У мистера Слейда вырвался невеселый смешок.

— Если бы я сосредоточился только на шпионаже, несчастье пощадило бы меня.

Воцарилось молчание, он вглядывался в дальний берег. Затем он заговорил голосом, из которого все чувства были выжаты.

— Одним из тех, за кем я шпионил в Париже, был профессор Сорбонны. Он возглавлял некое тайное общество, целившееся свергнуть короля Луи-Филиппа. Я играл роль честолюбивого радикального французского журналиста и был принят в общество. У профессора была дочь Мирей. Она вела его хозяйство и писала политические статьи о коррупции при дворе. Она была самой красивой и обворожительной женщиной, какую мне доводилось встречать.

В голос мистера Слейда вкралась нота тоскливой ностальгии. Как ни хотела я выслушать его историю, мне не нравилось, что он восхваляет женщину за достоинства, каких, бесспорно, недоставало мне.

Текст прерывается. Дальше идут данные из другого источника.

-- ==== Sys2Proof/Machine/Firmware.lean ====
section
/-! DEFINITION. Fuses, images, the boot record, the boot chain, measurement and the handoff to the control complex
(R422, R433 to R444, R448). -/

namespace Sys2Proof.Machine

/-! ### Fuses (R434 to R437) -/

/-- Bytes of a SHA-512 digest, the first least significant. -/
def digestBytes (d : BitVec 512) : List Byte := leBytes 64 d.toNat

/-- The SHA-512 digest of a byte string, as bytes. -/
def shaBytes (bs : List Byte) : List Byte := digestBytes (Config.sha512 bs)

/-- Ones among n bytes of a memory. -/
def Memory.ones (m : Memory) (a n : Nat) : Nat :=
  ((List.range (8 * n)).filter fun i => (m.read (a + i / 8)).toNat / 2 ^ (i % 8) % 2 == 1).length

/-- Whether n bytes from an offset are all zero. -/
def Memory.zeros (m : Memory) (a n : Nat) : Bool := m.all fun c => c.1 < a || a + n ≤ c.1 || c.2 == 0

/-- Whether a byte string ends with the CRC-32C of the n bytes before it (R436). -/
def crcGood (bs : List Byte) (n : Nat) : Bool := natAt bs n 4 == (crc32c (bs.take n)).toNat

/-- Configuration generation block i, for i from 1 to 4 (R434, R436). -/
def Cobbler.genBlock (c : Cobbler) (i : Nat) : List Byte := c.fuses.readN (0x200 + 256 * (i - 1)) 256

/-- Whether block i is valid (R436). -/
def Cobbler.genValid (c : Cobbler) (i : Nat) : Bool :=
  let b := c.genBlock i
  natAt b 0 1 == 0xA5 && natAt b 1 1 == i && crcGood b 252

/-- The generation in use: the valid block with the highest index, 0 where none is (R436). -/
def Cobbler.genInUse (c : Cobbler) : Nat := (([4, 3, 2, 1] : List Nat).find? c.genValid).getD 0

/-- Block of the generation in force, none where the part runs unfused (R436). -/
def Cobbler.forceBlock (c : Cobbler) : Option (List Byte) := if c.genForce = 0 then none else some (c.genBlock c.genForce)

/-- Host region size that the generation in force sets (R428, R436). -/
def Cobbler.hostGib (c : Cobbler) : BitVec 5 :=
  match c.forceBlock with
  | some b => BitVec.ofNat 5 (natAt b 2 1)
  | none => 0x10

/-- Package power limit in W (R436). -/
def Cobbler.powerLimit (c : Cobbler) : Nat :=
  match c.forceBlock with
  | some b => natAt b 4 2
  | none => 2400

/-- The static management address that the generation in force sets, with its prefix length; none where DHCPv4 gives it
(R436, R453). -/
def Cobbler.staticAddr (c : Cobbler) : Option (Nat × Nat) :=
  match c.forceBlock with
  | some b => if natAt b 72 4 = 0 then none else some (natAt b 72 4, natAt b 76 1)
  | none => none

/-- The operator's trust anchor; none where no anchor is set (R436). -/
def Cobbler.anchor (c : Cobbler) : Option (List Byte) :=
  match c.forceBlock with
  | some b => if leNat ((b.drop 8).take 64) = 0 then none else some ((b.drop 8).take 64)
  | none => none

/-- The compatibility code (R435). -/
def Cobbler.compat (c : Cobbler) : Nat := c.fuses.nat 16 2

/-- The value of the anti-rollback counter (R434). -/
def Cobbler.arb (c : Cobbler) : Nat := c.fuses.ones 0x148 8

/-- Whether key slot k is revoked (R434). -/
def Cobbler.revoked (c : Cobbler) (k : Nat) : Bool := (c.fuses.read 0x140).toNat / 2 ^ k % 2 == 1

/-! ### Images (R439, R440) -/

/-- A component entry: type, offset within the image, length, load address and digest (R439). -/
structure Comp where
  kind : Nat
  off : Nat
  len : Nat
  load : Nat
  digest : List Byte
deriving DecidableEq, Repr

/-- Component entry i of an image. -/
def Memory.comp (m : Memory) (i : Nat) : Comp :=
  let a := 640 + 96 * i
  { kind := m.nat a 2, off := m.nat (a + 8) 8, len := m.nat (a + 16) 8, load := m.nat (a + 24) 8
    digest := m.readN (a + 32) 64 }

/-- The components of an image. -/
def Memory.comps (m : Memory) : List Comp := (List.range (m.nat 8 2)).map m.comp

/-- Bytes of an image slot (R438). -/
def slotSize : Nat := 120 * 2 ^ 20

/-- Check 1: format, component count, length, reserved fields and component layout (R439, R440). -/
def Memory.layoutOk (m : Memory) : Bool :=
  let n := m.nat 8 2
  let len := m.nat 16 8
  let kinds := m.comps.map Comp.kind
  m.nat 0 2 == 1 && 1 ≤ n && n ≤ 16 && len ≤ slotSize && m.nat 5 1 ≤ 3 && m.zeros 10 6 && m.zeros 24 40 &&
    m.zeros 580 60 && m.zeros 2688 1408 && m.zeros (640 + 96 * n) (96 * (16 - n)) &&
    ((List.range n).all fun i => m.zeros (640 + 96 * i + 2) 6) &&
    (m.comps.all fun c => c.off % 4096 == 0 && c.off + c.len ≤ len && 1 ≤ c.kind && c.kind ≤ 6) &&
    kinds.contains 1 && kinds.eraseDups.length == kinds.length

/-- Whether a component's bytes have its digest: check 6 (R440). -/
def Memory.compGood (m : Memory) (c : Comp) : Bool := shaBytes (m.readN c.off c.len) == c.digest

/-- The first check of R440 that an image fails, 0 where it passes; boot verifies the type 1 component alone at check 6
(R441). -/
def Cobbler.verify (c : Cobbler) (m : Memory) (boot : Bool) : Nat :=
  let k := m.nat 5 1
  let key := m.readN 64 516
  if !m.layoutOk then 1
  else if shaBytes key != c.fuses.readN (0x40 + 64 * k) 64 then 2
  else if c.revoked k then 3
  else if m.nat 4 1 < c.arb then 4
  else if !Config.signatureGood key (Config.sha512 (m.readN 0 2176)) (m.readN 2176 512) then 5
  else if !m.comps.all fun x => (boot && x.kind != 1) || m.compGood x then 6
  else if m.nat 6 2 != 0 && m.nat 6 2 != c.compat then 7
  else 0

/-! ### Boot record (R438) -/

/-- The copy of the boot record in use: the one with the higher sequence number among those with a good CRC. -/
def Cobbler.bootCopy (c : Cobbler) : Fin 2 :=
  let a := c.boot[0]
  let b := c.boot[1]
  if b.good && (!a.good || a.seq < b.seq) then 1 else 0

/-- The boot record in force. -/
def Cobbler.record (c : Cobbler) : BootRec := c.boot[c.bootCopy]

/-- Change the boot record: the other copy is written with the next sequence number. -/
def Cobbler.setRecord (c : Cobbler) (f : BootRec → BootRec) : Cobbler :=
  let r := f c.record
  { c with boot := vput c.boot (1 - c.bootCopy) { r with seq := c.record.seq + 1, good := true } }

/-- Image slot A or B. -/
def Cobbler.slot (c : Cobbler) (b : Bool) : Memory := if b then c.slotB else c.slotA

/-- The image that runs. -/
def Cobbler.image (c : Cobbler) : Memory := c.slot c.runningB

/-! ### Measurement and the boot chain (R441 to R443) -/

/-- Extend measurement register i by a digest (R443). -/
def Cobbler.extend (c : Cobbler) (i : Fin 8) (d : List Byte) : Cobbler :=
  { c with meas := vput c.meas i (Config.sha512 (digestBytes c.meas[i] ++ d)) }

/-- Extend M3 with a configuration generation block, where one is in use (R436, R441). -/
def Cobbler.extendGen (c : Cobbler) (g : Nat) : Cobbler := if g = 0 then c else c.extend 3 (shaBytes (c.genBlock g))

/-- The slot the boot ROM selects and whether it is the pending one; a try is used up (R441). -/
def Cobbler.select (c : Cobbler) : Cobbler × Bool × Bool :=
  let r := c.record
  match r.pending with
  | none => (c, r.activeB, false)
  | some b => if r.tries = 0 then (c, r.activeB, false) else (c.setRecord fun r => { r with tries := r.tries - 1 }, b, true)

/-- The number the next event record takes at a start: past every record that the mirror or the ring holds (R449). -/
def Cobbler.seqAtStart (c : Cobbler) : Nat :=
  (c.mirror ++ c.ring).foldl (fun k r => max k (r.seq + 1)) 0

/-- The firmware of a verified slot starts: M0 is extended with the header and the firmware, M3 with the identity block
and the generation in use (R441). -/
def Cobbler.begin (c : Cobbler) (b pending : Bool) : Cobbler :=
  let m := c.slot b
  let c := c.extend 0 (shaBytes (m.readN 0 4096))
  let c := ((m.comps.filter fun x => x.kind == 1).foldl (fun (c : Cobbler) x => c.extend 0 x.digest) c)
  let c := (c.extend 3 (shaBytes (c.fuses.readN 0 64))).extendGen c.genInUse
  { c with runningB := b, runningPending := pending, recovery := false }

/-- Events of the boot ROM: the slot in the unit field, the failing check in the data (R440, R441, R446). -/
def State.bootEvent (s : State) (low slot detail : Nat) : State :=
  s.event 0x0A low 2 .aborted 0 slot (BitVec.ofNat 64 detail)

/-- A configuration block that is programmed but not valid is skipped, and an event is recorded (R436). -/
def State.skippedBlocks (s : State) : State :=
  ([1, 2, 3, 4] : List Nat).foldl (fun s i =>
    if !s.cbl.genValid i && !s.cbl.fuses.zeros (0x200 + 256 * (i - 1)) 256 then s.bootEvent 0x03 i 0 else s) s

/-- Cobbler starts: the boot ROM selects, verifies and starts the firmware, tries the other slot where a check fails, and
enters recovery where both fail (R441, R442). Programmed blocks that are not valid are recorded (R436). -/
def State.startCobbler (s : State) : State :=
  let c := { s.cbl with phase := .service, mbState := .idle, nextSeq := s.cbl.seqAtStart, update := none }
  let spent := match c.record.pending with
    | some _ => c.record.tries == 0
    | none => false
  let (c, b, pend) := c.select
  let s := { s with cbl := c }
  let s := if spent then s.bootEvent 0x02 (b2n (!b)) 0 else s
  let s := s.skippedBlocks
  let d := c.verify (c.slot b) true
  if d = 0 then { s with cbl := s.cbl.begin b pend }
  else
    let s := s.bootEvent 0x01 (b2n b) d
    let d2 := c.verify (c.slot !b) true
    if d2 = 0 then { s with cbl := s.cbl.begin (!b) (c.record.pending == some (!b)) }
    else
      let s := s.bootEvent 0x01 (b2n (!b)) d2
      { s with cbl := { s.cbl with recovery := true, runningPending := false } }

/-- Cobbler's cores and mailbox reset: the unit epoch advances, a pending request and pieces are dropped, sessions close,
and the boot chain is due (R457, R470, R485). -/
def State.resetCobbler (s : State) : State :=
  { s with cbl := { s.cbl with
      phase := .returning, uepoch := s.cbl.uepoch + 1, mbState := .reset, pieces := none, rspStatus := .ok
      lastStatus := .ok, mbReq := Vector.replicate 32 0, mbRsp := Vector.replicate 32 0
      sessions := Vector.replicate 4 Session.reset, replies := Vector.replicate 4 none } }

/-- Whether the firmware of an image runs and takes commands. -/
def State.firmwareUp (s : State) : Bool := s.cblUp && !s.cbl.recovery

/-! ### Loading the units -/

/-- The component of a type in the running image, where it has one. -/
def Cobbler.compOf (c : Cobbler) (kind : Nat) : Option Comp := c.image.comps.find? fun x => x.kind == kind

/-- Load the component of a type: where it passes its check, M1 or M2 is extended and its bytes are written into its unit over the
maintenance path, the control complex image into the host region by the handoff; otherwise its unit stays in reset and an event
is recorded (R16, R422, R439, R441). -/
def State.loadComp (s : State) (kind : Nat) (m : Fin 8) : State :=
  match s.cbl.compOf kind with
  | none => { s.bootEvent 0x04 partUnit kind with clk := { s.clk with unitsHeld := s.clk.unitsHeld ++ [kind] } }
  | some x =>
    if s.cbl.image.compGood x then
      let code : Memory := (s.cbl.image.readN x.off x.len).zipIdx.foldl (fun (c : Memory) b => c.write (x.load + b.2) b.1) []
      { s with cbl := s.cbl.extend m x.digest
               clk := if kind = 5 then s.clk else { s.clk with unitCode := SMap.put [] s.clk.unitCode kind code } }
    else { s.bootEvent 0x04 partUnit kind with clk := { s.clk with unitsHeld := s.clk.unitsHeld ++ [kind] } }

/-- The handoff record (R422). -/
def State.handoffRecord (s : State) (x : Comp) : List Byte :=
  let c := s.cbl
  padTo 4096 (leBytes 4 1 ++ leBytes 2 c.compat ++ leBytes 2 (c.image.nat 2 2) ++ leBytes 4 s.serialHash.toNat ++
    leBytes 1 c.hostGib.toNat ++ leBytes 1 c.genForce ++ leBytes 2 0 ++ leBytes 8 x.len ++ x.digest)

/-- The handoff: the control complex image is checked, measured and written at host address 0x20_0000, the record at 0,
and the harts are released in machine mode at 0x20_0000, with their numbers in a0 and 0 in a1 (R422, R441). -/
def State.handoff (s : State) : State :=
  let s := { s with clk := { s.clk with unitsHeld := s.clk.unitsHeld.filter (· != 5) } }
  let t := s.loadComp 5 2
  match s.cbl.compOf 5 with
  | none => t
  | some x =>
    if t.clk.unitsHeld.contains 5 then t
    else
      let t := (t.writeMem 0x200000 (s.cbl.image.readN x.off x.len)).1
      let t := (t.writeMem 0 (s.handoffRecord x)).1
      let start := Vector.ofFn fun (h : Hart) => { pc := 0x200000, a0 := BitVec.ofNat 64 h.val, a1 := 0, machine := true : HartStart }
      { t with ctx := { t.ctx with running := true, phase := .service, harts := start } }

end Sys2Proof.Machine
end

— Мирей была католичкой и страстной, пламенной патриоткой, тогда как я был серьезным британцем и рукоположенным священником англиканской церкви. Она была мятежницей, а я — агентом, обязанным погубить ее и ее товарищей. Несмотря на наши различия, мы полюбили друг друга.

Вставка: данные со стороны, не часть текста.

/-- What a powered-off core loses holds free values: scalar, vector, predicate and mask registers, semaphores, rings,
tile banks and heel; scratch and registers are in retention (R468). -/
def CoreArch.lost (a : CoreArch) (i : Nat) : CoreArch :=
  let w := fun (j : Nat) => Config.free (i + j)
  { a with
    s := Vector.ofFn fun j => w j.val
    p := Vector.ofFn fun j => bitOf (w (64 + j.val)) 0
    m := Vector.ofFn fun j => BitVec.ofNat 256 ((w (72 + 4 * j.val)).toNat + (w (73 + 4 * j.val)).toNat * 2 ^ 64 +
      (w (74 + 4 * j.val)).toNat * 2 ^ 128 + (w (75 + 4 * j.val)).toNat * 2 ^ 192)
    sem := Vector.ofFn fun j => { count := (w (104 + j.val)).truncate 16
                                  status := (Status.ofCode ((w (104 + j.val)).toNat / 2 ^ 16 % 256)).getD .ok }
    ring := Vector.ofFn fun j => { Ring.reset j.val with
      base := (w (168 + j.val)).truncate 11, nslots := ((w (168 + j.val)) >>> 11).truncate 5
      head := (w (168 + j.val)).toNat / 2 ^ 16 % 16, tail := (w (168 + j.val)).toNat / 2 ^ 20 % 16 }
    bank := Vector.ofFn fun j => { Bank.reset with
      loaded := bitOf (w (184 + j.val)) 0
      elems := freeTable 0 (fun x => x.truncate 16) (i + 1000 + 262144 * j.val) 262144
      scales := freeTable 0 freeByte (i + 1300000 + 16384 * j.val) 16384 }
    v := freeTable 0 (fun x => x.truncate 32) (i + 600000) 8192
    heel := freeTable 0 freeByte (i + 700000) 524288 }

/-- Free values a lost core may take. -/
def lostDraws : Nat := 2 ^ 21

/-- A clock-gated cluster under policy 2 is powered off after 1 ms more (R468). -/
def execClusterPowerGate (c : Cluster) (s : State) : Host.Outcome State Fault Refusal :=
  .next <|
    if s.fastOn && s.clk.gate[c] == .clockGated && policyOf s.clk.policyOn c = 2 then
      let s := { s with clk := { s.clk with gate := vput s.clk.gate c .powerGated } }
      (clusterCores c).foldl (fun s n =>
        let (i, s) := s.freshN lostDraws
        s.modArch n fun a => a.lost i) s
    else s

/-- A launch, or an access to a core's registers or scratch, wakes a gated cluster (R468). -/
def execClusterWake (c : Cluster) (s : State) : Host.Outcome State Fault Refusal :=
  .next (if s.fastOn then s.wake c else s)

/-- A wake ends: the cluster is on (R468). -/
def execClusterWakeComplete (c : Cluster) (s : State) : Host.Outcome State Fault Refusal :=
  .next (if s.fastOn && s.clk.gate[c] == .waking then { s with clk := { s.clk with gate := vput s.clk.gate c .on } } else s)

/-! ### Loss of clocks -/

/-- A fatal fault of the whole part (R466, R494). -/
def State.fatal (s : State) (src low : Nat) (data : Word) : State := s.enterFault src low partUnit data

Хотя я внутренне содрогнулась, услышав про его любовь к другой женщине, я ощутила особое родство с мистером Слейдом. И он, и я полюбили неразумно. Я вспомнила намек его сестры Кэт на разбитое сердце и предположила, что их любовь ни к чему хорошему не привела.

— Мы с Мирей поженились, — сказал мистер Слейд. — Мы были очень бедны и жили на чердаке, но были счастливы. Вскоре она уже ожидала наше дитя. Она не знала, что я не был тем, кем представлялся, но вот наступил вечер, когда до рождения нашего ребенка оставалось совсем недолго. Один из членов общества узнал, кто я такой. И рассказал ей, что я английский шпион. В этот вечер она обличила меня. В ярости, в истерике. Обвинила меня, что я предал и ее, и ее дело. Я пытался успокоить ее, вымолить у нее прощение, что лгал ей. Я заверял ее, что после нашей встречи я проникся симпатией к мятежникам — и это была чистая правда. Я поклялся, что не доносил ни на нее, ни на ее товарищей своему начальству, и это опять-таки была чистая правда. Я предал мое собственное дело из любви к ней. Но Мирей отказалась поверить мне. Она назвала меня грязным подлецом и выбежала вон из дома.

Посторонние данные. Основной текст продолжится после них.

/-- A register of the mailbox (R459 to R461). -/
def Cobbler.readReg (c : Cobbler) (o : Nat) : Word :=
  match o with
  | 0x00 => fields [(16, c.lastStatus.code)]
  | 0x08 => fields [(8, c.rspStatus.code), (4, c.mbState.code), (0, c.uepoch.toNat)]
  | _ =>
    match arrayAt o 0x100 8 32, arrayAt o 0x200 8 32 with
    | some n, _ => c.mbReq[n]
    | _, some n => c.mbRsp[n]
    | none, none => 0

/-- What the register at an offset of the register space reads as: zero where a block holds none, none outside every block
(R502, R503). -/
def State.readReg (s : State) (off : Nat) : Option Word :=
  (blockOf off).map fun x =>
    match x.1 with
    | .core n => (s.core n).readReg x.2
    | .cluster => s.readCluster x.2
    | .welt => s.welt.readReg x.2
    | .insole k => s.readInsole k x.2
    | .fabric => s.readFabric x.2
    | .collective => s.readCollective x.2
    | .clicker => s.ing.readReg x.2
    | .control => s.ctx.readReg x.2
    | .clock => s.readClock x.2
    | .awl => s.readAwl x.2
    | .mail => s.cbl.readReg x.2

/-! ### Writing plain fields -/

/-- Bits [hi:lo] of a written word, as a field of w bits. -/
def fieldOf (v : Word) (w hi lo : Nat) : BitVec w := BitVec.ofNat w (bitsOf v hi lo)

/-- Plain fields of a core's registers (R69 to R73, R138, R166). -/
def CoreRegs.writePlain (r : CoreRegs) (o : Nat) (v : Word) : CoreRegs :=
  match o with
  | 0x00 => { r with entry := fieldOf v 61 63 3 }
  | 0x08 => { r with arg := v }
  | 0x10 => { r with level := fieldOf v 8 15 8, voter := bitOf v 2 }
  | 0x20 => { r with health := r.health &&& ~~~ fieldOf v 8 7 0 }
  | 0x30 => { r with vxFlags := r.vxFlags &&& ~~~ fieldOf v 5 4 0 }
  | 0x38 => { r with rto := fieldOf v 16 31 16, lto := fieldOf v 8 15 8 }
  | _ => r

/-- Plain fields of the Welt's registers (R240, R241, R245 to R247). -/
def Welt.writePlain (w : Welt) (o : Nat) (v : Word) : Welt :=
  match o with
  | 0x00 => { w with scrubEn := bitOf v 4 }
  | 0x08 => { w with area := fieldOf v 12 11 0 }
  | 0x28 => { w with period := fieldOf v 16 15 0 }
  | 0x30 => { w with fwdvc := Vector.ofFn fun i => fieldOf v 8 (8 * i.val + 7) (8 * i.val) }
  | _ =>
    match arrayAt o 0x100 8 7 with
    | some n => { w with res := vput w.res n { res := fieldOf v 18 17 0, cap := fieldOf v 18 41 24 } }
    | none => w

/-- Plain fields of a stack's registers (R279 to R281). -/
def State.writeInsole (s : State) (k : StackId) (o : Nat) (v : Word) : State :=
  if o = 0 then s.modStack k fun x => { x with scrubPeriod := fieldOf v 16 47 32, scrubEn := bitOf v 4 }
  else if k ≠ 0 then s
  else if o = 0x08 then { s with ins := { s.ins with sigma := fieldOf v 6 13 8, lambda := fieldOf v 6 5 0 } }
  else match arrayAt o 0x100 8 8 with
    | some n =>
      let e : Epr := { base := fieldOf v 29 57 29, count := fieldOf v 29 28 0 }
      { s with ins := { s.ins with epr := vput s.ins.epr n e } }
    | none => s

/-- Plain fields of the fabric's registers (R318 to R320, R326). -/
def State.writeFabric (s : State) (o : Nat) (v : Word) : State :=
  match o with
  | 0x10 => { s with fab := { s.fab with lanes := fieldOf v 16 15 0 } }
  | 0x18 => { s with fab := { s.fab with thresh := fieldOf v 8 7 0 } }
  | 0x20 => { s with fab := { s.fab with tokenReg := fieldOf v 24 55 32 } }
  | _ =>
    match arrayAt o 0x300 16 8 with
    | some n => s.modPort n fun x => { x with auto := bitOf v 3 }
    | none => s

/-- The bits CLE_COMMn holds (R354). -/
def commMask : Word := 0xFFFFF10003FFFFFF

/-- Plain fields of the collective engine's and the step protocol's registers (R351, R352, R354, R355, R379). -/
def State.writeCollective (s : State) (o : Nat) (v : Word) : State :=
  match o with
  | 0x000 => { s with coll := { s.coll with cdef := fieldOf v 8 31 24 } }
  | 0x008 => { s with coll := { s.coll with cto := fieldOf v 16 31 16 } }
  | 0x128 => { s with step := { s.step with peer := fieldOf v 16 63 48 } }
  | _ =>
    match arrayAt o 0x1000 16 256, arrayAt o 0x1008 16 256 with
    | some n, _ => s.modComm (BitVec.ofNat 8 n.val) fun x => { x with comm := v &&& commMask }
    | _, some n => s.modComm (BitVec.ofNat 8 n.val) fun x => { x with slots := fieldOf v 16 15 0 }
    | none, none => s

/-- Plain fields of the Clicker's registers (R410, R411, R413, R415). -/
def Clicker.writePlain (c : Clicker) (o : Nat) (v : Word) : Clicker :=
  match o with
  | 0x08 => { c with batch := fieldOf v 16 63 48, comm := fieldOf v 8 47 40, nbatch := fieldOf v 4 39 36
                     sem := fieldOf v 6 35 30, entries := fieldOf v 30 29 0 }
  | 0x10 => { c with seed := v }
  | 0x20 => { c with tbl := fieldOf v 58 63 6 }
  | 0x28 => { c with prof := fieldOf v 58 63 6 }
  | 0x30 => { c with pool := fieldOf v 58 63 6 }
  | 0x38 => { c with conn := fieldOf v 58 63 6 }
  | 0x40 => { c with pos := fieldOf v 58 63 6 }
  | _ =>
    match arrayAt o 0x100 8 8 with
    | some n => { c with port := vmod c.port n fun x => { x with lossless := fieldOf v 8 15 8 } }
    | none => c

/-- Plain fields of the control complex's registers (R427, R431). -/
def Control.writePlain (c : Control) (o : Nat) (v : Word) : Control :=
  if o = 0 then { c with pend := c.pend &&& ~~~ fieldOf v 32 31 0 }
  else match arrayAt o 0x100 8 24 with
    | some h => { c with irqEn := vput c.irqEn h (fieldOf v 32 31 0) }
    | none => c

/-- Write the fields of a register that have no behaviour of their own (R11). -/
def State.writePlain (s : State) (off : Nat) (v : Word) : State :=
  match blockOf off with
  | none => s
  | some (.core n, o) => s.modReg n fun r => r.writePlain o v
  | some (.welt, o) => { s with welt := s.welt.writePlain o v }
  | some (.insole k, o) => s.writeInsole k o v
  | some (.fabric, o) => s.writeFabric o v
  | some (.collective, o) => s.writeCollective o v
  | some (.clicker, o) => { s with ing := s.ing.writePlain o v }
  | some (.control, o) => { s with ctx := s.ctx.writePlain o v }
  | some (.clock, o) => if o = 0x28 then { s with clk := { s.clk with adj := fieldOf v 32 31 0 } } else s
  | some (.awl, o) =>
    if o = 0 then
      { s with awl := { s.awl with onVote := bitOf v 3, onNan := bitOf v 2, onResidue := bitOf v 1, onFault := bitOf v 0 } }
    else s
  | some (.mail, o) =>
    match arrayAt o 0x100 8 32 with
    | some n => { s with cbl := { s.cbl with mbReq := vput s.cbl.mbReq n v } }
    | none => s
  | some (.cluster, _) => s

/-- The offset of a register address, for an access of 8 B at a multiple of 8 in the register space (R417, R502). -/
def regOff (a : Nat) : Option Nat :=
  if regBase ≤ a ∧ a < regBase + 0xB000000 ∧ a % 8 = 0 then some (a - regBase) else none

/-- A write of a register's plain fields (R11). -/
def execRegisterWrite (addr v : Word) (s : State) : Host.Outcome State Fault Refusal :=
  .next <|
    match regOff addr.toNat with
    | some off => s.writePlain off v
    | none => s

end Sys2Proof.Machine
end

Мистер Слейд стоял неподвижно, его руки сжимали перила.

— Я позволил Мирей уйти, потому что был чересчур гордым. Я думал, она скоро вернется, и мы помиримся. Но в следующую ночь полиция совершила налет на дом профессора, где проходило собрание общества. Они арестовали всех его членов. И среди них Мирей. Полиция доставила всех в тюрьму. Профессора казнили за государственную измену, а Мирей…

Мне показалось, что мистеру Слейду сдавило горло.

— Она в эту ночь родила в тюрьме нашего сына. Родился он мертвым. Она умерла несколько часов спустя, ненавидя меня.

Какое потрясение, ужас и сострадание испытала я!

— Мне так жаль, — пробормотала я, не в силах утешить его, и все же радуясь, что он доверился мне.

Его взгляд был устремлен на какие-то внутренние горизонты.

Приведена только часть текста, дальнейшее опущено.